Louverture, meanwhile, is focused on ending civil war in the South and disarming Rigaud and his army.
25 July 1800
Dessalines defeats Rigaud with the help of American vessels at the Jacmel port. Louverture exiles Rigaud to France and re-divides the areas of conflict. He grants general amnesty to every person who helped him fight Rigaud.
30 August 1800
Louverture is proclaimed the colony’s Supreme Commander-in-Chief. He and his revolutionary army of ex-slaves are “the uncontested dominant forces in Saint-Domingue” and he begins to impose what is essentially a military dictatorship. He has an army of 20,000 men to enforce his position as “absolute master of the island-colony."
Louverture institutes a new set of policies enforcing the traditional plantation system so that the colony’s shaken economy can produce exports for France. This is an extension and reinforcement of earlier work codes imposed by French civil commissioners such as Sonthonax, Polverel and Hédouville. The laborers see the policies as an effort to re-impose slavery. They further object to Louverture’s plan to import Africans to increase the Saint-Domingue’s labor force and buoy its economy.
28 January 1801
The governor of Spanish Santo Domingo cedes control of his territory to Louverture. To make his achievements permanent, Louverture forms a central assembly to write a new constitution for all of Hispaniola that abolishes slavery on the entire island. Louverture's achievements during his years in power include social reforms, structuring and organizing a new government, establishing courts of justice and building public schools.
8 July 1801
Louverture proclaims the new constitution in Saint-Domingue and is declared Governor General for life. The constitution, which is sent to France, sanctions the structures Louverture has already set in place, and emphasizes the bourgeois principles of the French Revolution.
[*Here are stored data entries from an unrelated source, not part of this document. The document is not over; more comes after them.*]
/-- R212 to R217: PTP_EVENT_MESSAGE_RX, PTP_EVENT_MESSAGE_TX, PTP_TRANSPARENT_PASS and the Announce rows. It rests on the model's choices
of logs 39, 47, 159 and 198. -/
def Obligations.PtpEvents : Prop :=
  (∀ (p : Nat) (b : List Byte) (s : State), s.ptpOn p = true → s.ptpMine b = true →
    let u := countEvents 0x0A01 none 1 (countEvents 0x0B01 none 1 s)
    (ptpType b = 0 → (s.ptpPort p).state = .slave → ptpTwoStep b = false → exec (.ptpEventMessageRx p b) s =
      .next (syncDone p (ptpStamp b) (u.eventStamp p false) (ptpCorr b + u.asymmetry p) u)) ∧
    (ptpType b = 0 → (s.ptpPort p).state = .slave → ptpTwoStep b = true → exec (.ptpEventMessageRx p b) s =
      .next (u.modPtp p fun x => { x with waitSync := some (ptpSeq b, u.eventStamp p false, ptpCorr b + u.asymmetry p) })) ∧
    (ptpType b = 1 → (s.ptpPort p).state = .master → (s.ptpSet p).delayMech = 0 → exec (.ptpEventMessageRx p b) s =
      .next (ptpSend p (u.ptpMsg p 9 0 (ptpCorr b) (ptpSeq b) (s.ptpSet p).logDelay
        (stampBytes (u.eventStamp p false) ++ ptpSource b)) u)) ∧
    (ptpType b = 2 → (s.ptpSet p).delayMech ≠ 0 → (s.ptpSet p).oneStep = 1 →
      let v := countEvents 0x0A01 none 1 u
      exec (.ptpEventMessageRx p b) s = .next (ptpSend p (v.ptpMsg p 3 0
        (ptpCorr b + ((u.eventStamp p true : Int) - u.eventStamp p false)) (ptpSeq b) 0x7F (stampBytes 0 ++ ptpSource b)) v)) ∧
    ∀ n t1, ptpType b = 3 → (s.ptpSet p).delayMech ≠ 0 → (s.ptpPort p).pdelayReq = some (n, t1) → ptpSeq b = n →
      ptpRequester b = portIdentity p → ptpTwoStep b = false → exec (.ptpEventMessageRx p b) s =
        .next (u.modPtp p fun x => { x with
          peerDelay := ((u.eventStamp p false : Int) - t1 - (ptpCorr b + u.asymmetry p)) / 2, pdelayReq := none })) ∧
  (∀ (p : Nat) (s : State), s.ptpOn p = true →
    let w := countEvents 0x0A01 none 1 (announceDue p s)
    let x := w.ptpPort p
    ((s.ptpPort p).state = .master → (s.ptpSet p).oneStep = 1 →
      let v := w.modPtp p fun x => { x with seqSync := (x.seqSync + 1) % 65536 }
      exec (.ptpEventMessageTx p 0) s = .next (ptpSend p (v.ptpMsg p 0 0 0 x.seqSync (s.ptpSet p).logSync
        (stampBytes (w.eventStamp p true))) v)) ∧
    ((s.ptpPort p).state = .master → (s.ptpSet p).oneStep ≠ 1 → exec (.ptpEventMessageTx p 0) s = .next (txSync p w)) ∧
    ((s.ptpSet p).delayMech = 0 → (s.ptpPort p).state = .slave →
      let v := w.modPtp p fun x =>
        { x with seqDelay := (x.seqDelay + 1) % 65536, delayReq := some (x.seqDelay, w.eventStamp p true) }
      exec (.ptpEventMessageTx p 1) s =
        .next (ptpSend p (w.ptpMsg p 1 0 (-w.asymmetry p) x.seqDelay 0x7F (stampBytes 0)) v)) ∧
    ((s.ptpSet p).delayMech = 1 → exec (.ptpEventMessageTx p 2) s = .next (txRequest p 2 w))) ∧
  (∀ (p : Nat) (s : State), s.ptpOn p = false → s.peerOn p = true → (s.ptpSet p).delayMech = 1 →
    exec (.ptpEventMessageTx p 2) s = .next (txRequest p 2 (countEvents 0x0A01 none 1 s))) ∧
  (∀ (p : Nat) (s : State), s.ptpOn p = true → (s.ptpPort p).state = .master → (s.ptpPort p).announced = none →
    announceDue p s = ptpSend p (s.announce p) (s.modPtp p fun x =>
      { x with announced := some s.mtb, seqAnn := (x.seqAnn + 1) % 65536 })) ∧
  (∀ (p r sum : Nat) (b : List Byte) (s : State), p < 2 → (s.ptpSet p).enable = true → ptpType b ≤ 3 →
    s.ctl.timeCfg.ptp.mode = 3 ∨ s.ctl.timeCfg.ptp.mode = 4 →
    let v := countEvents 0x0B01 none 1 s
    let d : Int := r + (if s.ctl.timeCfg.ptp.mode = 4 then (s.ptpPort p).peerDelay else 0) +
      (if ptpType b = 0 ∨ ptpType b = 3 then s.asymmetry p else -s.asymmetry (1 - p))
    exec (.ptpTransparentPass p r sum b) s = .next (countEvents 0x0A01 none 2 (ptpPass (1 - p)
      (udpSum s.ctl.timeCfg.ptp.transport sum b (addCorrection d b)) (addCorrection d b) v))) ∧
  (∀ (p r sum : Nat) (b : List Byte) (s : State), p < 2 → (s.ptpSet p).enable = true → 3 < ptpType b →
    s.ctl.timeCfg.ptp.mode = 3 ∨ s.ctl.timeCfg.ptp.mode = 4 →
    exec (.ptpTransparentPass p r sum b) s = .next (ptpPass (1 - p) sum b (countEvents 0x0B01 none 1 s))) ∧
  (∀ (p : Nat) (b : List Byte) (s : State), s.ptpOn p = true → s.ptpMine b = true → ptpType b = 11 → 64 ≤ b.length →
    slice b 53 8 ≠ clockIdentity → (announceSet b).2 < 255 →
    let u := countEvents 0x0B01 none 1 s
    let v := u.modPtp p fun x =>
      { x with foreign := (ptpSource b, s.mtb) :: (x.foreign.filter fun f => f.1 != ptpSource b).take 4 }
    let again := (s.ptpPort p).foreign.any fun f =>
      f.1 == ptpSource b && decide (s.mtb ≤ f.2 + 4 * tickS * 2 ^ (s.ptpSet p).logAnn)
    exec (.ptpAnnounceReceived p b) s = .next (if !again then v else runBmca (v.modPtp p fun x =>
      { x with bestGm := match x.bestGm with
          | some c => if clockLt (announceSet b) c ∨ c.1.getLast? = (announceSet b).1.getLast? then some (announceSet b)
              else some c
          | none => some (announceSet b) }))) ∧
  (∀ (p n t2 : Nat) (c : Int) (b : List Byte) (s : State), s.ptpOn p = true → s.ptpMine b = true → ptpType b = 8 →
    (s.ptpPort p).waitSync = some (n, t2, c) → ptpSeq b = n →
    exec (.ptpAnnounceReceived p b) s =
      .next (syncDone p (ptpStamp b) t2 (c + ptpCorr b) (countEvents 0x0B01 none 1 s))) ∧
  (∀ (p : Nat) (s : State), s.ptpOn p = true → exec (.ptpAnnounceReceiptTimeout p) s =
    .next (runBmca (s.modPtp p fun x => { x with bestGm := none, foreign := [], state := .preMaster })))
Slavery is abolished forever and the constitution eliminates social distinctions of race and color, stating “all individuals be admitted to all public functions depending on their merit and without regard to race or color.” All individuals born in the colony were to be “equal, free, and citizens of France.” Voodoo is outlawed, mandatory labor is codified and Catholicism is established as the colony’s official religion. Black slaves, chafing against Louverture’s mandatory labor requirements, reject the measures through various forms of resistance.
Though the constitution essentially usurps the power of the French, Saint-Domingue still identifies as a French colony. The constitution attempts to establish Saint-Domingue as equal to France, asserting the colony’s autonomy while still trying to receive benefits from France. Though the constitution is not a formal declaration of independence, Bonaparte immediately recognizes it as a threat and rejects it. General Victor-Emmanuel Leclerc, Bonaparte’s brother-in-law, is sent to Saint-Domingue to re-impose slavery and the Code Noir.
By now planters are increasingly unhappy with the state of affairs in Saint-Domingue and are relying on Bonaparte to unseat Louverture, restore slavery, and facilitate the rise of the colony once more. Bonaparte is sympathetic, declaring that “Toussaint was no more than a rebel slave who needed to be removed, whatever the cost.”
19 July 1801
In the United States, President Thomas Jefferson reassures the French that he opposes independence in Saint-Domingue and pledges to support Napoleon’s agenda.
October 1801
A massive uprising against Louverture’s regime breaks out in the North and Moïse is rumored to be involved. In Limbé, west of Le Cap, 250 whites are killed and rebels occupy Gonaives with the goal of killing whites, uniting mulattoes and blacks and declaring Saint-Domingue independent. The rebels support popular land distribution and charge Louverture with exploiting the masses at France’s benefit. Moïse is known to oppose his uncle, and has refused to make his laborers work, saying “was not the executioner of his own color” and that “the blacks had not conquered their liberty to labor again under the rod and the whip on the properties of the white.”
Louverture has Moïse arrested, tried without defense, and shot. He brutally suppresses the uprising and 1,000 rebels are killed. The ruling class, split on Louverture’s actions, becomes further divided. Louverture’s left-wing support dwindles, considerably weakening his position. He becomes completely isolated from whites, mulattoes, and blacks, his former base of support.
24-31 Oct 1801
Leclerc sails from France for Saint-Domingue. He is Commander-in-Chief of France’s largest expeditionary army ever with 20,000 European troops, who are called “the elite of the French army.” Rochambeau is named second in command. Bonaparte gives Leclerc very specific instructions on the stages of the expedition, which he expects will take three months.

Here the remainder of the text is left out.